┌─ Supplied data

-- ==== Sys2Proof/Certificates/Slice0/Obligations.lean ====
section
/-! DEFINITION. The statements about this machine, for the provers. A result statement's conclusion is `exec … = .next …`, so it
says too that the command completes there. -/

open Sys2Proof Sys2Proof.Machine

/-- What reset leaves, where the spec gives the values (R14, R27, R29, R35, R83, R106, R126, R146, R178, R205, R255, R275, R320,
R321): no command waits; schedule admission is on; the watchdog is off with its period of 100 ms half closed; mains is
free-running at 50 Hz, a period of 60,000,000 ticks, with NET_FREQ 50,000; the slots, the store, the near-term queues and the
dissipation pools are whole and free, each reservoir is at 600 credits, and the event counts agree (R300); every policy has no
floor and the largest ceiling; every channel is disabled, with each register of its configuration image at its reset value; the
carousel runs. -/
def Obligations.ResetValues : Prop :=
  State.reset.pending = [] ∧ State.reset.core.cmdq = [] ∧ State.reset.core.entries = [] ∧ State.reset.core.records = [] ∧
  (State.reset.core.sched.admits = true ∧ State.reset.core.sched.doneEvAll = false) ∧
  (State.reset.core.wd.en = false ∧ State.reset.core.wd.p = 100000 ∧ State.reset.core.wd.close = 128 ∧
    State.reset.core.wd.armed = false ∧ State.reset.core.wd.pend = none) ∧
  (State.reset.core.mains.src = 0 ∧ State.reset.core.mains.st = .free ∧ State.reset.core.mains.nom = false ∧
    State.reset.core.mains.netFreq = 50000 ∧ State.reset.core.mains.period = 60000000 ∧ State.reset.core.mains.ch = 0 ∧
    State.reset.core.mains.holdS = 10) ∧
  (State.reset.core.time.accept = false ∧ State.reset.core.time.role = 0 ∧ State.reset.sync.st = .unlocked ∧ State.reset.sync.set = false) ∧
  State.reset.core.slots = ⟨65536, 0, 0⟩ ∧ State.reset.core.store = ⟨1048576, 0, 0⟩ ∧
  State.reset.core.ledger.pool = ⟨25000, 0, 0⟩ ∧ State.reset.core.ledger.policy = Vector.replicate 3 ⟨0, 0xFFFF⟩ ∧
  (PoolsWhole State.reset ∧ EventsWhole State.reset) ∧
  (∀ d, (State.reset.die d).hublossT = 2000 ∧ (State.reset.die d).ntqPool = ⟨256, 0, 0⟩ ∧ (State.reset.die d).ntq = [] ∧
    (State.reset.die d).car.run = true ∧ (State.reset.die d).allowSafe = false ∧
    (State.reset.die d).led.policy = Vector.replicate 3 ⟨0, 0xFFFF⟩ ∧ (State.reset.die d).led.pool = ⟨4000, 0, 0⟩ ∧
    (State.reset.die d).led.level = 60000 ∧ (State.reset.die d).led.eRes = 0 ∧ (State.reset.die d).led.refilled = 0 ∧
    (State.reset.die d).led.drawn = 0 ∧ (State.reset.die d).led.overflowed = 0) ∧
  ∀ ch : Chan, (State.reset.chan ch).mode = 0 ∧ (State.reset.chan ch).pend = [] ∧ (State.reset.chan ch).pendF = [] ∧
    (State.reset.chan ch).want = (State.reset.chan ch).img ∧ (State.reset.chan ch).img =
      { cfg := 0#32, safe := 0#32, safeVal := 0#32, linkloss := 1000#32, diag := 0x1434#32, opt := 1000#32, convCfg := 0#32
        filtCfg := 1#32, perInt := 12000#32, perFrac := 0#32, maLen := 1#32, dcbCfg := 0x1000#32, angCfg := 0x0A00#32
        dinCfg := 0x1E0FA2#32, encCfg := 0#32, outCfg := 0x110#32, fskCfg := 0x500#32, decl := 0x40000000#32 }

/-- One step takes the command at the front of the queue and runs it on the state with the queue's rest (the model's step,
log 6). -/
def Obligations.StepTakesTheFrontCommand : Prop :=
  ∀ (c : Instr) (rest : List Instr) (s : State), step { s with pending := c :: rest } = exec c { s with pending := rest }

/-- On an empty queue one step is one tick of 1/3 ns (R8, R36, R44, R45, R48; that an idle step is a tick is the model's choice, log
6): once the device is powered and not held in reset (R422), elapsed time advances by 1 and device time by 1, corrected by at most 1 for a
slew in progress or for the frequency correction, of which what makes no whole tick yet is carried on; every die's replica that neither
coasts nor realigns moves with it; each page's next register cycle begins (R11, R402); each port that sends puts the waiting frames that
its gates let go onto the wire, in their order (R365); registers, channels and queues stay. -/
def Obligations.IdleStepIsATick : Prop :=
  ∀ (s : State), s.pending = [] →
    (s.power.boot = .unpowered ∨ s.power.boot = .heldInReset → step s = .next s) ∧
    (s.power.boot ≠ .unpowered → s.power.boot ≠ .heldInReset → ∃ t, step s = .next t ∧ t.clk.elapsed = s.clk.elapsed + 1 ∧
      s.clk.now ≤ t.clk.now ∧ t.clk.now ≤ s.clk.now + 2 ∧ t.sync.slew.natAbs ≤ s.sync.slew.natAbs ∧
      (((t.clk.now : Int) + t.sync.slew) * 1000000000 + t.clk.frac =
        (s.clk.now + 1 + s.sync.slew) * 1000000000 + s.clk.frac + s.sync.freq) ∧
      (∀ d, (s.die d).coasting = false → (s.die d).realign = 0 →
        ((t.die d).replica : Int) - (s.die d).replica = t.clk.now - s.clk.now) ∧
      (∀ d, (s.die d).coasting = true → (s.die d).frac + (s.die d).coastFreq = 0 → (t.die d).replica = (s.die d).replica + 1) ∧
      t = { s with
        clk := t.clk
        sync := { s.sync with slew := t.sync.slew }
        hubs := s.hubs.map Hub.nextCycle
        dies := t.dies
        base := s.counters
        net := { s.net with egress := t.net.egress, wire := t.net.wire } } ∧
      (∀ p : PortId,
        (s.portSends p = false → t.net.egress[p.val] = s.net.egress[p.val] ∧ t.net.wire[p.val] = s.net.wire[p.val]) ∧
        (s.portSends p = true → t.net.egress[p.val] = (s.net.egress[p.val]).filter (fun x => !t.canLeave p x) ∧
          t.net.wire[p.val] = s.net.wire[p.val] ++ ((s.net.egress[p.val]).filter fun x => t.canLeave p x).map fun x => (x.2.cls, x.2))) ∧
      ∀ d, t.die d = ({ s.die d with
        replica := (t.die d).replica, frac := (t.die d).frac, realign := (t.die d).realign } : Die).nextCycle)
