-- ==== Sys2Proof/Laws/Fixed.lean ====
section
/-! SUPPORT. No operation and no command changes the waiting commands, the order code or the identity:
one lemma for each function that answers a state. -/

set_option linter.unusedVariables false
set_option linter.unusedTactic false
set_option linter.unreachableTactic false
set_option linter.unusedSimpArgs false

namespace Sys2Proof.Machine
open Sys2Proof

└─

Task statement: Please write out, exactly as they appear above, only the lines in the stretch from the line with "(State.reset.core.wd.en = false" through the line with "(State.reset.core.time.accept = false".

Solution to this exercise:
  (State.reset.core.wd.en = false ∧ State.reset.core.wd.p = 100000 ∧ State.reset.core.wd.close = 128 ∧
    State.reset.core.wd.armed = false ∧ State.reset.core.wd.pend = none) ∧
  (State.reset.core.mains.src = 0 ∧ State.reset.core.mains.st = .free ∧ State.reset.core.mains.nom = false ∧
    State.reset.core.mains.netFreq = 50000 ∧ State.reset.core.mains.period = 60000000 ∧ State.reset.core.mains.ch = 0 ∧
    State.reset.core.mains.holdS = 10) ∧
  (State.reset.core.time.accept = false ∧ State.reset.core.time.role = 0 ∧ State.reset.sync.st = .unlocked ∧ State.reset.sync.set = false) ∧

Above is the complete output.